Björn Borg 14.05.2010
Zitat von sysopWenn ein Politiker scheitert, gibt er nicht auf - sondern klagt vorm Verfassungsgericht: Diese "Anomalie im demokratischen Prozess" prangert jetzt Bundespräsident Köhler an. Viel zu oft müsse die Justiz anstelle des Parlaments entscheiden. http://www.spiegel.de/politik/deutschland/0,1518,694796,00.html
Das könnte dem Herrn so passen, dass man aus politischem Anstand jetzt nicht einmal gegen die verfassungswidrigen Gesetzentwürfe der Bundesregierung klagen darf...
3. Titelboykott
agKaneda 14.05.2010
Ich denke nicht, dass wir Kritik am BVerfG brauchen. Wir brauchen eher Politiker, die in der Lage sind verfassungskonforme Gesetze zu erlassen. Und was die Vorgaben aus Karlsruhe angeht, sollte man ebenfalls froh sein, dass man dort zu erkennen gibt welche Wege möglich sind. Damit erspart das Gericht dem Parlament viel Arbeit, die es sonst in weitere rechtswidrige Gesetzesinitiativen stecken würde. Ich kann Köhlers Kritik daher kaum nachvollziehen.

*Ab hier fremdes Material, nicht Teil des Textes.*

-- ==== Sys2Proof/Machine/Rules.lean ====
section
/-! DEFINITION. What each instruction's entry accepts: its opcode, its slots, its element types, its flags, its
immediate and offset fields, its result and its effect-map bit, with the cause code of R54 for a breach. -/

namespace Sys2Proof

/-- The four formats' fields, or none for a machine event or a host action, which has no encoding (R43, R46, R48, R49). -/
inductive Fields where
  | g (f : GFields)
  | l (f : LFields)
  | b (f : BFields)
  | x (f : XFields)
  | event
  deriving DecidableEq, Repr

/-- The fields an instruction carries. -/
def Instr.fields : Instr → Fields
  | .add f => .g f
  | .sub f => .g f
  | .neg f => .g f
  | .abs f => .g f
  | .mul f => .g f
  | .mulh f => .g f
  | .mad f => .g f
  | .div f => .g f
  | .rem f => .g f
  | .minI f => .g f
  | .maxI f => .g f
  | .clamp f => .g f
  | .absd f => .g f
  | .avg f => .g f
  | .addc f => .g f
  | .subb f => .g f
  | .dot4 f => .g f
  | .sad f => .g f
  | .addp f => .g f
  | .subp f => .g f
  | .ptrf f => .g f
  | .ptrx f => .g f
  | .andB f => .g f
  | .orB f => .g f
  | .xorB f => .g f
  | .andn f => .g f
  | .orn f => .g f
  | .notB f => .g f
  | .shl f => .g f
  | .shr f => .g f
  | .sar f => .g f
  | .rol f => .g f
  | .ror f => .g f
  | .popc f => .g f
  | .clz f => .g f
  | .ctz f => .g f
  | .brev f => .g f
  | .bswap f => .g f
  | .bext f => .g f
  | .bins f => .g f
  | .ceq f => .g f
  | .cne f => .g f
  | .clt f => .g f
  | .cle f => .g f
  | .cgt f => .g f
  | .cge f => .g f
  | .cuo f => .g f
  | .testz f => .g f
  | .testnz f => .g f
  | .pand f => .g f
  | .por f => .g f
  | .pxor f => .g f
  | .pnot f => .g f
  | .anyl f => .g f
  | .alll f => .g f
  | .cmask f => .g f
  | .fadd f => .g f
  | .fsub f => .g f
  | .fmul f => .g f
  | .fdiv f => .g f
  | .fma f => .g f
  | .fms f => .g f
  | .fnma f => .g f
  | .fnms f => .g f
  | .fmin f => .g f
  | .fmax f => .g f
  | .fabs f => .g f
  | .fneg f => .g f
  | .fsqrt f => .g f
  | .fclass f => .g f
  | .fcpys f => .g f
  | .frcp f => .g f
  | .frsq f => .g f
  | .fexp2 f => .g f
  | .flog2 f => .g f
  | .fsin f => .g f
  | .fcos f => .g f
  | .ftanh f => .g f
  | .fsig f => .g f
  | .frnd f => .g f
  | .cvtf f => .g f
  | .cvtfi f => .g f
  | .cvtif f => .g f
  | .cvti f => .g f
  | .pack8 f => .g f
  | .unpk8 f => .g f
  | .packh f => .g f
  | .unpkh f => .g f
  | .ql6 f => .g f
  | .dql6 f => .g f
  | .l6mul f => .g f
  | .scalex f => .g f
  | .scalea f => .g f
  | .hash32 f => .g f
  | .hash64 f => .g f
  | .hcomb f => .g f
  | .bucket f => .g f
  | .bkhist f => .g f
  | .bkscat f => .g f
  | .slen f => .g f
  | .scmp f => .g f
  | .spfx f => .g f
  | .sfind f => .g f
  | .shash f => .g f
  | .isect f => .g f
  | .mov f => .g f
  | .sel f => .g f
  | .constI f => .g f
  | .consth f => .g f
  | .nul f => .g f
  | .lane f => .g f
  | .insl f => .g f
  | .bcast f => .g f
  | .perm f => .g f
  | .lrot f => .g f
  | .redadd f => .g f
  | .redmin f => .g f
  | .redmax f => .g f
  | .fredadd f => .g f
  | .br f => .b f
  | .brLeave f => .b f
  | .brMchk f => .b f
  | .bri f => .b f
  | .ld f => .l f
  | .ldRc f => .l f
  | .st f => .l f
  | .stCnt f => .l f
  | .gath f => .l f
  | .scat f => .l f
  | .stm f => .l f
  | .pref f => .l f
  | .prefCode f => .l f
  | .lds f => .l f
  | .stq f => .l f
  | .spawn f => .g f
  | .quit f => .g f
  | .yield f => .g f
  | .repart f => .g f
  | .bind f => .g f
  | .unbind f => .g f
  | .send f => .g f
  | .recv f => .g f
  | .mcast f => .g f
  | .waita f => .g f
  | .getc f => .g f
  | .setc f => .g f
  | .trap f => .g f
  | .rett f => .g f
  | .syncb f => .g f
  | .launch f => .g f
  | .mcopy f => .l f
  | .mput f => .l f
  | .mget f => .l f
  | .mquery f => .l f
  | .task f => .l f
  | .tdone f => .l f
  | .gbar f => .l f
  | .gmcast f => .l f
  | .mma f => .x f
  | .accinit f => .x f
  | .accout f => .x f
  | .accclr f => .x f
  | .accq f => .x f
  | .aadd f => .l f
  | .amin f => .l f
  | .amax f => .l f
  | .aand f => .l f
  | .aor f => .l f
  | .axor f => .l f
  | .axchg f => .l f
  | .acas f => .l f
  | .afadd f => .l f
  | .afmin f => .l f
  | .afmax f => .l f
  | .phase f => .l f
  | .rcdecl f => .l f
  | .rcend f => .l f
  | .rcq f => .l f
  | .rwb f => .l f
  | .rinv f => .l f
  | .rdisc f => .l f
  | .thnew f => .l f
  | .thfree f => .l f
  | .tacq f => .l f
  | .trel f => .l f
  | .tsplit f => .l f
  | .tquery f => .l f
  | .tarena f => .l f
  | .tarenaDestroy f => .l f
  | .tselect f => .l f
  | .tbatch f => .l f
  | .texpand f => .l f
  | .tbackup f => .l f
  | .treroot f => .l f
  | .tstat f => .l f
  | .wset f => .l f
  | .wget f => .l f
  | .coll f => .l f
  | .cwait f => .l f
  | .flink f => .l f
  | .round f => .g f
  | .seed f => .g f
  | .feCtl f => .g f
  | .coreErr f => .g f
  | .tlbInv f => .g f
  | .ptRoot f => .g f
  | .rcLogctl f => .g f
  | .spillCtl f => .g f
  | .partCfg f => .g f
  | .distKill f => .g f
  | .launchWindowWrite _ _ _ => .event
  | .winDrop _ => .event
  | .partWake _ _ => .event
  | .kilnRecoveryRequest => .event
  | .kilnFlashRewrite => .event
  | .moduleNumberSet _ => .event
  | .powerLimitSet _ => .event
  | .attestationReport _ => .event
  | .frameGrant _ _ => .event
  | .blockMap _ => .event
  | .blockFetchFill _ _ => .event
  | .tokenArrival _ _ _ _ => .event
  | .tokenResend _ _ _ _ => .event
  | .blockCommit _ => .event
  | .faultTaken _ => .event
  | .blockIncompleteTimeout _ => .event
  | .contextPark _ => .event
  | .contextUnpark _ => .event
  | .yieldExpiry _ => .event
  | .brickGate _ _ => .event
  | .repartApply _ => .event
  | .iterationCommit _ => .event
  | .ldsEmit _ _ => .event
  | .musterComplete _ _ => .event
  | .messageArrival _ _ => .event
  | .trapRecordDelivery _ => .event
  | .postedAck _ _ => .event
  | .postedRefusal _ _ _ => .event
  | .preemption _ => .event
  | .contextRestore _ _ => .event
  | .quantumEnd _ _ => .event
  | .jobStart _ _ => .event
  | .jobLand _ _ => .event
  | .jobComplete _ _ => .event
  | .jobFault _ _ => .event
  | .cardDispatch _ => .event
  | .taskStart _ => .event
  | .matrixCommandStart _ _ => .event
  | .matrixCommandFinish _ _ => .event
  | .phaseComplete _ => .event
  | .l1Eviction _ _ => .event
  | .tenureGrant _ _ => .event
  | .leaseExpiry _ _ _ _ => .event
  | .regionEnd _ _ _ => .event
  | .pageWalk _ _ _ => .event
  | .hostAtsInvalidate _ _ => .event
  | .hostBackInvalidate _ => .event
  | .hostMemRequest _ _ => .event
  | .remoteAccess _ _ _ _ => .event
  | .collectiveComplete _ _ => .event
  | .flitRetry _ => .event
  | .portRetrain _ _ => .event
  | .loaderTake _ => .event
  | .gangReserve _ _ => .event
  | .gangCommit _ _ => .event
  | .launchComplete _ _ => .event
  | .quiescenceSample _ _ => .event
  | .clusterPowerDown _ => .event
  | .powerThrottle _ => .event
  | .linkRetrain _ _ _ => .event
  | .boot => .event
  | .effectivePriorityAging _ _ => .event
  | .nodeCacheEviction _ _ _ => .event
  | .l2Eviction _ => .event
  | .hostPortRetrain _ _ => .event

4. Denn sie wissen nicht, was sie tun ...
AntiGravEinheit 14.05.2010
Zitat von frubiTja, Horst. Wenn das Parlament eben nur Mist baut dann hilft halt nur noch die Justiz. Karlsruhe hat ja besonders in den letzten 2-3 Jahren einige Gesetze einkassiert. Davon waren auch einige "Spy-Laws" von Innen-Schäuble mit dabei.

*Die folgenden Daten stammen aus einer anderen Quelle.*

/-- One byte of an access: its location, or the fault. A window is checked at firing (R386). -/
def locateByte (s : State) (w : Who) (want : Want) (p : Word) (k : Nat) : Except AccFault Loc :=
  let a := (ptrAddr p + k) % 2 ^ 54
  match ptrPath p with
  | 0 =>
    match translate s w.die w.part a w.priv want false with
    | .ok pa => .ok (.pa pa a)
    | .error cause => .error ⟨clsPageFault, cause, withAddr p a, 0⟩
  | 1 =>
    if 2 ^ 23 ≤ a then .error ⟨clsPathReserved, 0x02, p, 0⟩
    else
      let (c, o) := spadLoc w a
      if isStaging o then .error ⟨clsPathReserved, 0x0D, p, 0⟩ else .ok (.spad c o)
  | 2 =>
    match translate s w.die w.part a w.priv want true with
    | .ok pa => .ok (.pa pa (2 ^ 54))
    | .error cause => .error ⟨clsPageFault, cause, withAddr p a, 0⟩
  | 3 =>
    match hostCheck s a want with
    | none => .ok (.host a)
    | some cause => .error ⟨clsPageFault, cause, withAddr p a, 0⟩
  | 4 => .ok (.dev a)
  | 5 =>
    let w0 := (windowOf s w.c (a / 2 ^ 48)).1.toNat
    if !w0.testBit 41 || (want = .write && !w0.testBit 40) then .error ⟨clsPathReserved, 0x18, p, 0⟩
    else .ok (.fab (windowOf s w.c (a / 2 ^ 48)).1 (windowOf s w.c (a / 2 ^ 48)).2 (a % 2 ^ 48))
  | _ => .error ⟨clsPathReserved, 0x01, p, 0⟩

/-- The locations of n successive bytes, or the fault of the lowest byte that fails (R161, check 6). -/
def locateFrom (s : State) (w : Who) (want : Want) (p : Word) : Nat → Nat → Except AccFault (List Loc)
  | 0, _ => .ok []
  | n + 1, k =>
    match locateByte s w want p k with
    | .error e => .error e
    | .ok l =>
      match locateFrom s w want p n (k + 1) with
      | .error e => .error e
      | .ok ls => .ok (l :: ls)

def locate (s : State) (w : Who) (want : Want) (p : Word) (n : Nat) : Except AccFault (List Loc) :=
  locateFrom s w want p n 0

/-- Two locations are one byte. -/
def sameByte (x y : Loc) : Bool :=
  match x, y with
  | .pa a _, .pa b _ => a == b
  | x, y => x == y

/-- The translations of the host bytes of an access are cached. -/
def cacheHosts (s : State) (ls : List Loc) : State :=
  ls.foldl (fun s l => match l with
    | .host va => cacheHost s va
    | _ => s) s

/-! ## Tenure in loads and stores (R293, R294, R298) -/

/-- Handles of a partition whose span holds a virtual address. -/
def handlesAt (p : Part) (va : Nat) : List Handle := p.handles.filter (fun h => h.st ≠ 0 && h.lo ≤ va && va < h.hi)

/-- The tenure of a holder on a handle. -/
def tenureOf (h : Handle) (holder : Nat) : Option Tenure := h.tens.find? (·.holder == holder)

/-- Bytes of an element of a tile (R287). -/
def elemBytes (h : Handle) : Nat := 2 ^ field ((h.desc.getD 4 0).toNat) 8 4

/-- Extents and strides in use, dimension 0 first (R287). -/
def tileDims (h : Handle) : List (Nat × Int) :=
  let w1 := (h.desc.getD 1 0).toNat
  let w2 := (h.desc.getD 2 0).toNat
  let w3 := (h.desc.getD 3 0).toNat
  let n := field ((h.desc.getD 4 0).toNat) 0 2 + 1
  [(field w1 0 16, toSigned 32 (field w2 0 32)), (field w1 16 16, toSigned 32 (field w2 32 32)),
   (field w1 32 16, toSigned 32 (field w3 0 32)), (field w1 48 16, toSigned 32 (field w3 32 32))].take n

/-- Offsets, in elements, that the dimensions reach. -/
def tileOffsets : List (Nat × Int) → List Int
  | [] => [0]
  | (e, st) :: t => (tileOffsets t).flatMap (fun o => (List.range e).map (fun (i : Nat) => o + st * (i : Int)))

/-- Some element offset of the dimensions equals a number: the outermost dimension is tried first. -/
def reaches : List (Nat × Int) → Int → Bool
  | [], o => o = 0
  | (e, st) :: t, o => (List.range e).any (fun i => reaches t (o - st * (i : Int)))

/-- The first byte of element 0 as a virtual address. -/
def tileBase (h : Handle) : Nat := ptrAddr (h.desc.getD 0 0)

/-- The first byte of the element that holds a byte of a span, if one does. -/
def elementAt (h : Handle) (va : Nat) : Option Nat :=
  let b := elemBytes h
  (List.range b).findSome? (fun (k : Nat) =>
    let d : Int := (va : Int) - (k : Int) - (tileBase h : Int)
    if d % (b : Int) = 0 && reaches (tileDims h) (d / (b : Int)) then some (Nat.sub va k) else none)

/-- The identity of a REDUCE operation as a pattern (R294). -/
def identityOf (op : Nat) (ty : ElemType) : Nat :=
  match op with
  | 0 => 0
  | 1 => if ty = .f32 then 0x7F800000 else (maxOf ty).toNat
  | _ => if ty = .f32 then 0xFF800000 else wrapTo ty.width (minOf ty)

/-- The REDUCE tenure of a holder that covers an element byte, with its handle and the byte's place. -/
def reduceAt (p : Part) (holder va : Nat) : Option (Handle × Tenure × Nat) :=
  (handlesAt p va).findSome? (fun h =>
    match tenureOf h holder, elementAt h va with
    | some t, some e => if t.kind = 3 then some (h, t, va - e) else none
    | _, _ => none)

/-- A published byte of a holder is refused (R298): another party holds unlapsed tenure there, or the publisher READ. -/
def refusesByte (p : Part) (holder va : Nat) : Bool :=
  (handlesAt p va).any (fun h =>
    h.tens.any (fun t => if t.holder == holder then t.kind = 1 else !(t.kind = 1 && t.lapsed)))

Exakt. Wenn du es nicht geschieben hättest, würde ich das jetzt tun. Volle Zustimmung. Mal sehen, wann es Bundes-Horst begreift. Er sollte lieber das Parlament daran erinnern, daß es Gesetze erläßt, die zum einen Hand und Fuß haben und vor allem zum Wohle des deutschen Volkes (Parlament!=deutsches Volk) sind.
5. Ja ja
idealist100 14.05.2010
Zitat von sysopWenn ein Politiker scheitert, gibt er nicht auf - sondern klagt vorm Verfassungsgericht: Diese "Anomalie im demokratischen Prozess" prangert jetzt Bundespräsident Köhler an. Viel zu oft müsse die Justiz anstelle des Parlaments entscheiden. http://www.spiegel.de/politik/deutschland/0,1518,694796,00.html
unser Bundeshorst unterschreibt jeden verfassungswidrigen Blödsinn und wundert sich dann das sein gekritzel laut GG sind aktzeptiert wird.